Games about the Olympic Games

The 2008 Olympic Games are over, and as expected, China has been the country with most gold medals (but curiously, not the country with most medals!). It might be easy to think that statistically a country with over 1.3 billion people has to have at least some good athlets. There seems to be a not surprising correlation between population and results in the Olympics.

The idea: Good, we have the following belief

There is a strong correlation between the population of a country and the results in the Olympic Games

is that something real, or am I fooling myself?

The material: To do this, I didn't need too many things, as I just took data from wikipedia about the medal count and the population.

The set-up: I calculated the following score for each country:

• gold medal = 1
  
• silver medal = 0.5
  
• bronze medal = 0.25
  

and then I got the list you can find at the end of this post. If we order it by total score (I preferred to order it by score/million people, which is more interesting), the list is not quite different from the original medal count, which is ordered by gold medals, then by silver medals, and then by bronze medals. China is still the number one, but United States is a bit nearer.

Ordered by score/million people, we see that... Jamaica, with a score of almost 3 is leading! (It pays having good short distance runers) Then we have the Bahamas, Iceland... The first big country is Australia (which has been amazing about every sport that is related with water).

I have made the following graph showing the relation between my score and the population:



Clicking on the graph you will see the original size, with the name of each country for each cross.

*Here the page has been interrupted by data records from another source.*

/-- R55: the masked words of a command are all 0 exactly when its reserved fields are, and a command with a
masked bit set raises RSV. -/
def Obligations.ReservedMasksRaiseRsv : Prop :=
  (∀ i : Instr, rsvMaskHit i = !i.reservedZero) ∧
  (∀ (i : Instr) (s : State), rsvMaskHit i = true → ∃ s', exec i s = .next s' ∧ s'.st.rsv = true)

/-- R54, R55, R68, R98, R103, R116: RSV is raised by exactly the commands that are not well formed, and
kept by the others; CLR_STATUS clears it first. -/
def Obligations.RsvRaisedExactlyByIllFormedCommands : Prop :=
  ∀ (i : Instr) (s : State), ∃ s', exec i s = .next s' ∧
    s'.st.rsv = (match i with
      | .clrStatus _ => !i.wf
      | _ => s.st.rsv || !i.wf)

/-- R54 (b): a command with reserved bits set executes as if they were 0, but for `st.rsv`. -/
def Obligations.ReservedBitsReadAsZero : Prop :=
  ∀ (i : Instr) (s : State), ∃ a b, exec i s = .next a ∧ exec i.clearRsv s = .next b ∧
    { a with st := { a.st with rsv := false } } = { b with st := { b.st with rsv := false } }

/-! ### The step and the host -/

/-- R32, R44: the step at a state whose stream begins with a whole command is that command's execution,
with its words consumed and the position advanced by their number. -/
def Obligations.StepExecutesDecodedCommand : Prop :=
  ∀ (s : State) (i : Instr) (rest : List Word), decode s.stream = .command i rest →
    step s = exec i { s with stream := rest, pos := s.pos + (encode i).length }

/-- R32, R44, R120: every command in the stream completes in one step, is consumed whole, and leaves the
position after it, the host's actions and what it has read as they were. -/
def Obligations.EveryCommandIsConsumedInOneStep : Prop :=
  ∀ (s : State) (i : Instr) (rest : List Word), s.stream = encode i ++ rest →
    ∃ s', step s = .next s' ∧ s'.stream = rest ∧ s'.pos = s.pos + (encode i).length ∧
      s'.host = s.host ∧ s'.rx = s.rx

/-- R47: no command writes the command stream or its position. -/
def Obligations.CommandsCannotWriteTheStream : Prop :=
  ∀ (i : Instr) (s : State), ∃ s', exec i s = .next s' ∧ s'.stream = s.stream ∧ s'.pos = s.pos

/-- R56: a NOTE or SET_MASTER whose words stop arriving leaves the block waiting, no state changed. -/
def Obligations.PartialCommandWaits : Prop :=
  ∀ (s : State) (w : Word) (ws : List Word), s.stream = w :: ws →
    ((opcodeOf w = 0x20#8 ∧ ws.length < 5) ∨ (opcodeOf w = 0x43#8 ∧ ws = [])) → s.host = [] →
    step s = .next s

/-- R37, R138: a status read returns the word of the state before any partly received command and changes
nothing in the block. -/
def Obligations.StatusReadChangesNothing : Prop :=
  ∀ (s : State) (off : Nat) (later : List HostAction), decode s.stream = .incomplete →
    off < 0x400 → off % 4 = 0 → s.host = .read (Config.params.blockBase + off) 4 :: later →
    step s = .next { s with host := later, rx := s.rx ++ [statusRead s off] }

But anyway, you will not see too much, as most of the countries are piled up in one corner. Maybe you can see better in logarithmic scale:



I have added the linear fit calculated using Origin. If we have to trust in the Origin, the correlation coeficient is 0.398.

This means that there is a weak, direct correlation between results and population. It is what I expected... but not as much as I expected (personally I thought it would have been a correlation around 0.8).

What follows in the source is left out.